Their daughter beamed, tapping her little fingers on her mum’s arm excitedly, waiting for her. 

“Alright, alright. Hmm. Did he say…” she paused then grabbed her daughter round the waste and tickled “gobble, gobble, gobble! I’m a hungry sea monster and I’ll gobble you right up!”

Their daughter shrieked. “No, Mama!”

She’s laughing and squirming and the whole world is shining with her.

Her dad takes back the chocolates in his hand, reclaiming them, easily tucking in and shooting a mischievous look at his wife. “What?” he objects at her expression, “you didn’t guess right. No chocolate for you.”

Her daughter is a year older now.

Her husband has a few more grey hairs. She does too.

She can’t remember now if her daughter ever finished that book.

Or about any she’s read since.

This year she had said confidently later than night, as midnight drew nearer, this year’s the one.
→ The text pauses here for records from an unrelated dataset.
/-- Every step keeps the invariant of Sys2Proof/Safety.lean: a legal configuration, sizes within their bounds, no partial
frame in a stopped block, every written response of one of the two formats and closed by its own CRC (10_state.md R23,
R29; 00_scope.md R5; 44_driving_loop.md R104). -/
def Obligations.EveryStepKeepsTheInvariant : Prop :=
  ∀ s t, s.Inv → step s = .next t → t.Inv

/-- Where the next issue decodes to an instruction, a step is that instruction in the state without the issue. That "every
step is issued by the environment" is 44_driving_loop.md R105; that the pending issues stand in a list of which a step takes
the first is the model's (log entry 1, DESIGN CHOICE). -/
def Obligations.StepRunsTheDecodedInstruction : Prop :=
  ∀ s x rest i, s.port = x :: rest → decode x = .ok i → step s = exec i { s with port := rest }

/-- With nothing issued the block does nothing (44_driving_loop.md R105, row idle). The list of pending issues, and that an
issue that is no instruction is refused by name, are the model's (log entry 1, DESIGN CHOICE). -/
def Obligations.StepIdlesOrRefusesByName : Prop :=
  (∀ s, s.port = [] → step s = .next s) ∧
    ∀ s x rest why, s.port = x :: rest → decode x = .error why → step s = .refused (.undecodable why)

/-! ## The encodings -/

/-- Decoding what an instruction encodes to gives the instruction back, for every instruction that has an encoding and
every value of its operands (30_encoding.md R48 to R51, R60, R62; the operand layout behind a select code is log entry 7). -/
def Obligations.DecodeOfEncodeIsTheInstruction : Prop :=
  ∀ i : Instr, i.encodable = true → decode (encode i) = .ok i

/-- 30_encoding.md R60: the nine request rows are disjoint and cover every request frame, of 8 bytes or longer, and the
decoder gives the instruction of the one row that applies: on the number of the first eight bytes by mask and match, which
is the same test on the first two bytes (R55, R59). -/
def Obligations.RequestRowsAreDisjointAndCover : Prop :=
  ∀ (frame : Bytes) live, 8 ≤ frame.length → ∃ i k,
    decode ⟨.req8, frame, 0, live⟩ = .ok i ∧ rowIndex i = some k ∧
      ∀ (j : Nat) (row : BitVec 64 × BitVec 64), requestRows[j]? = some row →
        (firstTwo frame &&& (row.1 >>> 48).setWidth 16 = (row.2 >>> 48).setWidth 16 ↔ j = k) ∧
        ∀ w : BitVec 64, frame.take 8 = tableBytes 8 w.toNat → (w &&& row.1 = row.2 ↔ j = k)

/-- 30_encoding.md R48, R49, R50, R55, R62: words written out from the spec's encodings decode to the instructions they
stand for. -/
def Obligations.SpecWordsDecode : Prop :=
  decode ⟨.req8, [0x01#8, 0x03#8, 0x00#8, 0x13#8, 0x00#8, 0x11#8, 0x74#8, 0x03#8], 0, 53⟩ =
      .ok (.rhr 0x01#8 0x0013#16 0x0011#16 [] 0x0374#16 53) ∧
    decode ⟨.req8, [0x01#8, 0x06#8, 0x00#8, 0x13#8, 0x00#8, 0x05#8, 0xB8#8, 0x0C#8], 0, 0⟩ =
      .ok (.illfunc0407 0x01#8 2#2 0x00130005#32 [] 0x0CB8#16) ∧
    decode ⟨.rspExc, [0x01#8, 0x83#8, 0x02#8, 0xC0#8, 0xF1#8], 0, 0⟩ = .ok (.rspExcIlladdr 0x01#8 0xF1C0#16) ∧
    decode ⟨.rspRead, [0x01#8, 0x03#8, 0x02#8, 0x00#8, 0x64#8, 0xB9#8, 0xAF#8], 0, 0⟩ =
      .ok (.rspRead 0x01#8 [0x0064#16] 0xAFB9#16) ∧
    decode ⟨.op, [0x02#8, 0x01#8], 0, 0⟩ = .ok (.crcByte 0x01#8) ∧ decode ⟨.op, [0x0E#8], 0, 0⟩ = .ok .stop
end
I’m gonna get it off the ground

Her daughter had grinned. Like a helicopter!

She had smiled at her. Yeah honey. It’s gonna fly like a helicopter by this time next year, I’m certain of it.

She had looked from the young girl sitting next to her to her husband, his face beaming with pride, an empty packet on the floor next to his feet; her heart had filled with a bubbling warmth and determination had flooded her bones.

Now she looks round at the blank walls, at the happy numbers on her screen, and at the awards on her shelf. She looks at the familiar book covers, the ones she paid an artist to illustrate, the ones she put all her energy and heart into. Winner, one of them says on the front.  

The sounds of footsteps on the ceiling fade away as her family move off into another part of the house. 

The room is quiet again: still walls, weary laptop, quiet skies above. 

She’d done it.

And now, in the empty air, as the clock’s chimes die out, it’s time to do it all over again.